В Минеральных Водах нас действительно встретил Мурад, человек из Нальчика. Чем-то он был неуловимо похож на меня. «Борец», — догадался я, увидев сломанное ухо.
— Когда боролся? — спросил я.
— В семидесятых.
— Королева помнишь?
— Конечно! — обрадовался Мурад. — Значит, ты наш?
— Борцов бывших не бывает, — сказал я.
Мурад достал телефон и что-то сказал то ли на кабардинском, то ли на балкарском языке.
О борьбе в последнее время я стал вспоминать значительно чаще, чем прежде. С годами даже писатели становятся сентиментальными.
Мы сели в машину и поехали. В какой-то момент машина свернула с шоссе и поползла в горы.
«Неужели на родину Кешокова?» — подумал я.
— Это другая родина, — сказал Мурад. — Сейчас немного покушаем.
Машина остановилась у непритязательного сельского кафе. Мы вышли.
— Сейчас принесу, — сказала женщина, встречавшая нас у двери.
Она была настоящий работник общепита, по борцовской классификации — тяжеловес.
— Эта остановка входит в программу? — спросил меня Иванов.
— Нет, но ты ни о чем не пожалеешь, — сказал я.
Женщина вернулась с гигантским подносом в руках. На нем дымились только что поджаренные куски бараньей корейки. У нас в семье мы их называем «пистолетики».
— Здесь, наверное, двух баранов зарезали, — покачал головой Иванов.
— Трех, — усмехнулся я.
— Сейчас немножко выпьем, — сказал Мурад. — Все борцы — братья.
Мы выпили и принялись за корейку. Она была превосходна.
— На Кавказе умеют принять гостей, — сказал Геннадий Викторович, обсасывая косточку. — Но при чем здесь борцы? Мы ведь к писателю приехали.

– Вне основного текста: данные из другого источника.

-- ==== Sys2Proof/Tests/Slice0.lean ====
section
/-! SUPPORT. The model's own tests: the checks of WellFormed refuse an ill-formed term; every constructor's word, written
out from its encoding, decodes to it; vectors of 95_test_vectors.md; and for each obligation with hypotheses a state and
operands that meet them. -/

namespace Sys2Proof.Tests

open Sys2Proof Sys2Proof.Machine

/-! ### Ill-formed terms are refused -/

/-- A map without `add`. -/
def noAdd : OpcodeMap := defaultOpcodeMap.set 0 .unknown

/-- A map that selects `add` twice. -/
def twoAdds : OpcodeMap := defaultOpcodeMap.set 18 .add

theorem test_wf_unknown_of_an_admitted_opcode : Instr.wf defaultOpcodeMap (.unknown 0 1 2) = false := by decide
theorem test_wf_unknown_of_a_pack_selector : Instr.wf defaultOpcodeMap (.unknown 63 1 2) = false := by decide
theorem test_wf_instruction_without_opcode : Instr.wf noAdd (.add 1 2) = false := by decide
theorem test_wf_accepts : Instr.wf defaultOpcodeMap (.unknown 63 2 0) = true
    ∧ Instr.wf defaultOpcodeMap (.unknown 18 0 0) = true ∧ Instr.wf defaultOpcodeMap (.movei 31 31 0) = true := by decide
theorem test_noRepeats : OpcodeMap.noRepeats twoAdds = false ∧ OpcodeMap.noRepeats defaultOpcodeMap = true := by decide

theorem test_config_default_admitted : defaultConfig.wf = true := by decide
/-- One parameter off each constraint of 00_scope R5. -/
theorem test_config_misaligned_register :
    ({ defaultConfig with remainAddr := 0x00F0211E } : Config).wf = false := by decide
theorem test_config_misaligned_window :
    ({ defaultConfig with gpu := { defaultConfig.gpu with iramBase := 0x00F03002 } } : Config).wf = false := by decide
theorem test_config_register_beyond_memory :
    ({ defaultConfig with remainAddr := 0x00F1D000 } : Config).wf = false := by decide
theorem test_config_window_beyond_memory :
    ({ defaultConfig with memSize := 0x00F1CFFC } : Config).wf = false := by decide
theorem test_config_registers_overlap :
    ({ defaultConfig with hiDataAddr := 0x00F02100 } : Config).wf = false := by decide
theorem test_config_register_in_window :
    ({ defaultConfig with remainAddr := 0x00F03000 } : Config).wf = false := by decide
theorem test_config_memory_too_large :
    ({ defaultConfig with memSize := 0x80000004 } : Config).wf = false := by decide
theorem test_config_memory_not_longs :
    ({ defaultConfig with memSize := 0x00F1D002 } : Config).wf = false := by decide
/-- A step under refused parameters is refused (log entry 5). -/
theorem test_step_refuses_bad_parameters :
    step { State.reset with cfg := { defaultConfig with memSize := 2 } } = .refused .badConfiguration := by rfl

/-! ### Decoding: the bits of each row of the opcode table, with `A` = 01011 and `B` = 10110 -/

theorem test_decode_add : decodeTableWord 16 0b000000_01011_10110 = some (.add 11 22) := by decide
theorem test_decode_addc : decodeTableWord 16 0b000001_01011_10110 = some (.addc 11 22) := by decide
theorem test_decode_addq : decodeTableWord 16 0b000010_01011_10110 = some (.addq 11 22) := by decide
theorem test_decode_addqt : decodeTableWord 16 0b000011_01011_10110 = some (.addqt 11 22) := by decide
theorem test_decode_sub : decodeTableWord 16 0b000100_01011_10110 = some (.sub 11 22) := by decide
theorem test_decode_subc : decodeTableWord 16 0b000101_01011_10110 = some (.subc 11 22) := by decide
theorem test_decode_subq : decodeTableWord 16 0b000110_01011_10110 = some (.subq 11 22) := by decide
theorem test_decode_subqt : decodeTableWord 16 0b000111_01011_10110 = some (.subqt 11 22) := by decide
theorem test_decode_neg : decodeTableWord 16 0b001000_01011_10110 = some (.neg 11 22) := by decide
theorem test_decode_and : decodeTableWord 16 0b001001_01011_10110 = some (.and 11 22) := by decide
theorem test_decode_or : decodeTableWord 16 0b001010_01011_10110 = some (.or 11 22) := by decide
theorem test_decode_xor : decodeTableWord 16 0b001011_01011_10110 = some (.xor 11 22) := by decide
theorem test_decode_not : decodeTableWord 16 0b001100_01011_10110 = some (.not 11 22) := by decide
theorem test_decode_btst : decodeTableWord 16 0b001101_01011_10110 = some (.btst 11 22) := by decide
theorem test_decode_bset : decodeTableWord 16 0b001110_01011_10110 = some (.bset 11 22) := by decide
theorem test_decode_bclr : decodeTableWord 16 0b001111_01011_10110 = some (.bclr 11 22) := by decide
theorem test_decode_mult : decodeTableWord 16 0b010000_01011_10110 = some (.mult 11 22) := by decide
theorem test_decode_imult : decodeTableWord 16 0b010001_01011_10110 = some (.imult 11 22) := by decide
theorem test_decode_div : decodeTableWord 16 0b010101_01011_10110 = some (.div 11 22) := by decide
theorem test_decode_abs : decodeTableWord 16 0b010110_01011_10110 = some (.abs 11 22) := by decide
theorem test_decode_sh : decodeTableWord 16 0b010111_01011_10110 = some (.sh 11 22) := by decide
theorem test_decode_shlq : decodeTableWord 16 0b011000_01011_10110 = some (.shlq 11 22) := by decide
theorem test_decode_shrq : decodeTableWord 16 0b011001_01011_10110 = some (.shrq 11 22) := by decide
theorem test_decode_sha : decodeTableWord 16 0b011010_01011_10110 = some (.sha 11 22) := by decide
theorem test_decode_sharq : decodeTableWord 16 0b011011_01011_10110 = some (.sharq 11 22) := by decide
theorem test_decode_ror : decodeTableWord 16 0b011100_01011_10110 = some (.ror 11 22) := by decide
theorem test_decode_rorq : decodeTableWord 16 0b011101_01011_10110 = some (.rorq 11 22) := by decide
theorem test_decode_cmp : decodeTableWord 16 0b011110_01011_10110 = some (.cmp 11 22) := by decide
theorem test_decode_cmpq : decodeTableWord 16 0b011111_01011_10110 = some (.cmpq 11 22) := by decide
theorem test_decode_sat8 : decodeTableWord 16 0b100000_01011_10110 = some (.sat8 11 22) := by decide
theorem test_decode_sat16 : decodeTableWord 16 0b100001_01011_10110 = some (.sat16 11 22) := by decide
theorem test_decode_move : decodeTableWord 16 0b100010_01011_10110 = some (.move 11 22) := by decide
theorem test_decode_moveq : decodeTableWord 16 0b100011_01011_10110 = some (.moveq 11 22) := by decide
theorem test_decode_moveta : decodeTableWord 16 0b100100_01011_10110 = some (.moveta 11 22) := by decide
theorem test_decode_movefa : decodeTableWord 16 0b100101_01011_10110 = some (.movefa 11 22) := by decide
/-- The high word comes first (30_encoding R104). -/
theorem test_decode_movei :
    decodeTableWord 48 (0x567812340000 + 0b100110_01011_10110) = some (.movei 11 22 0x12345678) := by decide
theorem test_decode_loadb : decodeTableWord 16 0b100111_01011_10110 = some (.loadb 11 22) := by decide
theorem test_decode_loadw : decodeTableWord 16 0b101000_01011_10110 = some (.loadw 11 22) := by decide
theorem test_decode_load : decodeTableWord 16 0b101001_01011_10110 = some (.load 11 22) := by decide
theorem test_decode_loadR14n : decodeTableWord 16 0b101011_01011_10110 = some (.loadR14n 11 22) := by decide
theorem test_decode_loadR15n : decodeTableWord 16 0b101100_01011_10110 = some (.loadR15n 11 22) := by decide
theorem test_decode_storeb : decodeTableWord 16 0b101101_01011_10110 = some (.storeb 11 22) := by decide
theorem test_decode_storew : decodeTableWord 16 0b101110_01011_10110 = some (.storew 11 22) := by decide
theorem test_decode_store : decodeTableWord 16 0b101111_01011_10110 = some (.store 11 22) := by decide
theorem test_decode_storeR14n : decodeTableWord 16 0b110001_01011_10110 = some (.storeR14n 11 22) := by decide
theorem test_decode_storeR15n : decodeTableWord 16 0b110010_01011_10110 = some (.storeR15n 11 22) := by decide
theorem test_decode_movePc : decodeTableWord 16 0b110011_01011_10110 = some (.movePc 11 22) := by decide
theorem test_decode_jump : decodeTableWord 16 0b110100_01011_10110 = some (.jump 11 22) := by decide
theorem test_decode_jr : decodeTableWord 16 0b110101_01011_10110 = some (.jr 11 22) := by decide
theorem test_decode_nop : decodeTableWord 16 0b111001_01011_10110 = some (.nop 11 22) := by decide
theorem test_decode_loadR14rm : decodeTableWord 16 0b111010_01011_10110 = some (.loadR14rm 11 22) := by decide
theorem test_decode_loadR15rm : decodeTableWord 16 0b111011_01011_10110 = some (.loadR15rm 11 22) := by decide
theorem test_decode_storeR14rm : decodeTableWord 16 0b111100_01011_10110 = some (.storeR14rm 11 22) := by decide
theorem test_decode_storeR15rm : decodeTableWord 16 0b111101_01011_10110 = some (.storeR15rm 11 22) := by decide
theorem test_decode_sat24 : decodeTableWord 16 0b111110_01011_10110 = some (.sat24 11 22) := by decide
theorem test_decode_pack : decodeTableWord 16 0b111111_00000_10110 = some (.pack 22) := by decide
theorem test_decode_unpack : decodeTableWord 16 0b111111_00001_10110 = some (.unpack 22) := by decide
theorem test_decode_unknown :
    decodeTableWord 16 0b010010_01011_10110 = some (.unknown 18 11 22)
    ∧ decodeTableWord 16 0b111000_01011_10110 = some (.unknown 56 11 22)
    ∧ decodeTableWord 16 0b111111_00010_10110 = some (.unknown 63 2 22) := by decide
theorem test_decode_truncated :
    decode defaultOpcodeMap .highFirst [0x98] = .error .truncatedWord
    ∧ decode defaultOpcodeMap .highFirst [0x98, 0x01, 0, 0, 0] = .error .truncatedImmediate := by decide
/-- The other word order of 30_encoding R104. -/
theorem test_decode_low_first :
    decode defaultOpcodeMap .lowFirst [0x98, 0x01, 0x56, 0x78, 0x12, 0x34] = .ok (.movei 0 1 0x12345678, []) := by decide

/-! ### Vectors of 95_test_vectors.md -/

/-- A state after reset whose `pc` has moved past an instruction at 0x4000, with the bytes and registers given. -/
def machine (mem : Memory) (rs : List (Bool × Reg × Long)) : State :=
  rs.foldl (fun s p => s.setReg p.1 p.2.1 p.2.2) { State.reset with pc := 0x4002, mem := mem }

/-- Four bytes of memory. -/
def longAt (a : Nat) (v : Long) : Memory := Memory.writeBytes [] a (storeBytes .long v)

/-- A register and the flags that an instruction leaves, or nothing when it does not complete. -/
def regAfter (i : Instr) (s : State) (k : Bool) (r : Reg) : Option (Long × Bool × Bool × Bool) :=
  match exec i s with
  | .next t => some (t.reg k r, t.z, t.n, t.c)
  | .fault _ => none
  | .refused _ => none

/-- A long of memory that an instruction leaves, with the reports. -/
def memAfter (i : Instr) (s : State) (a : Long) : Option (Option Long × List Report) :=
  match exec i s with
  | .next t => some (t.rawLong? a, t.reports)
  | .fault _ => none
  | .refused _ => none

— Это разминка, — объяснил Мурад. — На Кавказе борец — особенный гость.
Мне было приятно это слышать. Уж сорок лет прошло, как я в последний раз выходил на ковер. А он вот не отпускает. Хороша корейка. Да и водочка...
— Слушай, я ни в одной командировке столько не ел и не пил, — шепнул мне на ухо Иванов. — А что будет дальше?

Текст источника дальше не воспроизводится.